Der ungerechte Stadthalter
I

Der ungerechte Stadthalter

 
 
 
 

Einst hatte der Stadthalter von Myra Bestechungsgelder angenommen und befohlen, drei Bürger der Stadt durch das Schwert töten zu lassen. Bischof Nikolaus wurde von einer Reise eilig zurückgerufen, um den ungerecht Verurteilten zu helfen. Doch diese waren bereits auf dem Weg zur Hinrichtungsstätte. Schnell lief der Bischof hin. Der Scharfrichter hielt sein Schwert schon in der Hand. Nikolaus sprang zu ihm hinauf, entriss ihm das Schwert und schleuderte es weit fort. Er befreite die Gefangenen und brachte sie in die Stadt zurück.
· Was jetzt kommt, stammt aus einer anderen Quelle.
-- ==== Sys2Proof/Machine/JobCommands.lean ====
section
/-! DEFINITION. The job rows: each is the completion of the record read with a POSTED record of the row's kind, which
is taken, validated and dispatched in one action (R101, R119, log 3). A LINE STATUS already taken is carried out in STOPPING too
(R123, log 33). -/

set_option Elab.async false

namespace Sys2Proof.Machine

/-- A taken SETUP LINE job (R120). -/
def execSetupLine (f : JobFields) (s : State) : Host.Outcome State Fault Refusal :=
  .next (jobTaken .setupLine f s)

/-- A taken LINE STATUS job (R123). -/
def execLineStatus (f : JobFields) (s : State) : Host.Outcome State Fault Refusal :=
  .next (lineStatusTaken f s)

/-- A taken ENLIST job (R125). -/
def execEnlist (f : JobFields) (s : State) : Host.Outcome State Fault Refusal :=
  .next (jobTaken .enlist f s)

/-- A taken DELIST job (R126). -/
def execDelist (f : JobFields) (s : State) : Host.Outcome State Fault Refusal :=
  .next (jobTaken .delist f s)

/-- A taken HOLD job (R128). -/
def execHold (f : JobFields) (s : State) : Host.Outcome State Fault Refusal :=
  .next (jobTaken .hold f s)

/-- A taken RELEASE job (R130). -/
def execRelease (f : JobFields) (s : State) : Host.Outcome State Fault Refusal :=
  .next (jobTaken .release f s)

/-- A taken RETUNE job (R131). -/
def execRetune (f : JobFields) (s : State) : Host.Outcome State Fault Refusal :=
  .next (jobTaken .retune f s)

/-- A taken ORDER job (R132). -/
def execOrder (f : JobFields) (s : State) : Host.Outcome State Fault Refusal :=
  .next (jobTaken .order f s)

/-- A taken BROADCAST job (R134). -/
def execBroadcast (f : JobFields) (s : State) : Host.Outcome State Fault Refusal :=
  .next (jobTaken .broadcast f s)

/-- A taken CANCEL job (R136). -/
def execCancel (f : JobFields) (s : State) : Host.Outcome State Fault Refusal :=
  .next (jobTaken .cancel f s)

/-- A taken MARK job (R138). -/
def execMark (f : JobFields) (s : State) : Host.Outcome State Fault Refusal :=
  .next (jobTaken .mark f s)

end Sys2Proof.Machine
end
Ich bin bereit, an Stelle der Unschuldigen zu sterben, rief er. Keiner wagte es, ihm entgegen zu treten.

Nun eilte der Bischof zum Stadthalter und pochte an dessen Tor. Dieser kam heraus und begrüßte ihn mit einem Kniefall. Doch Nikolaus sagte wütend: „Obwohl du Unschuldige töten lässt, kommst du mir unter die Augen! Ich werde deine Verbrechen dem Kaiser melden!

Da flehte der Stadthalter den Bischof an: Nicht ich bin schuldig, sondern meine Beamten, die eine falsche Anklage erhoben haben.

Doch Nikolaus erwiderte: Nichts davon! Zweihundert Goldpfund hast du angenommen, um dafür diese drei Männer gemein zu beseitigen. Und er brachte den Stadthalter dazu, seine Schuld einzugestehen und das Recht wiederherzustellen.

 
 
 
 
 
 
 
 
 
 
 
 
 
 
 
 
 
 
 
 
 
 
 
 
 
 
 
 
 
 
 
 
 
 
 
 
 
 
 
 
Der Tag naht ...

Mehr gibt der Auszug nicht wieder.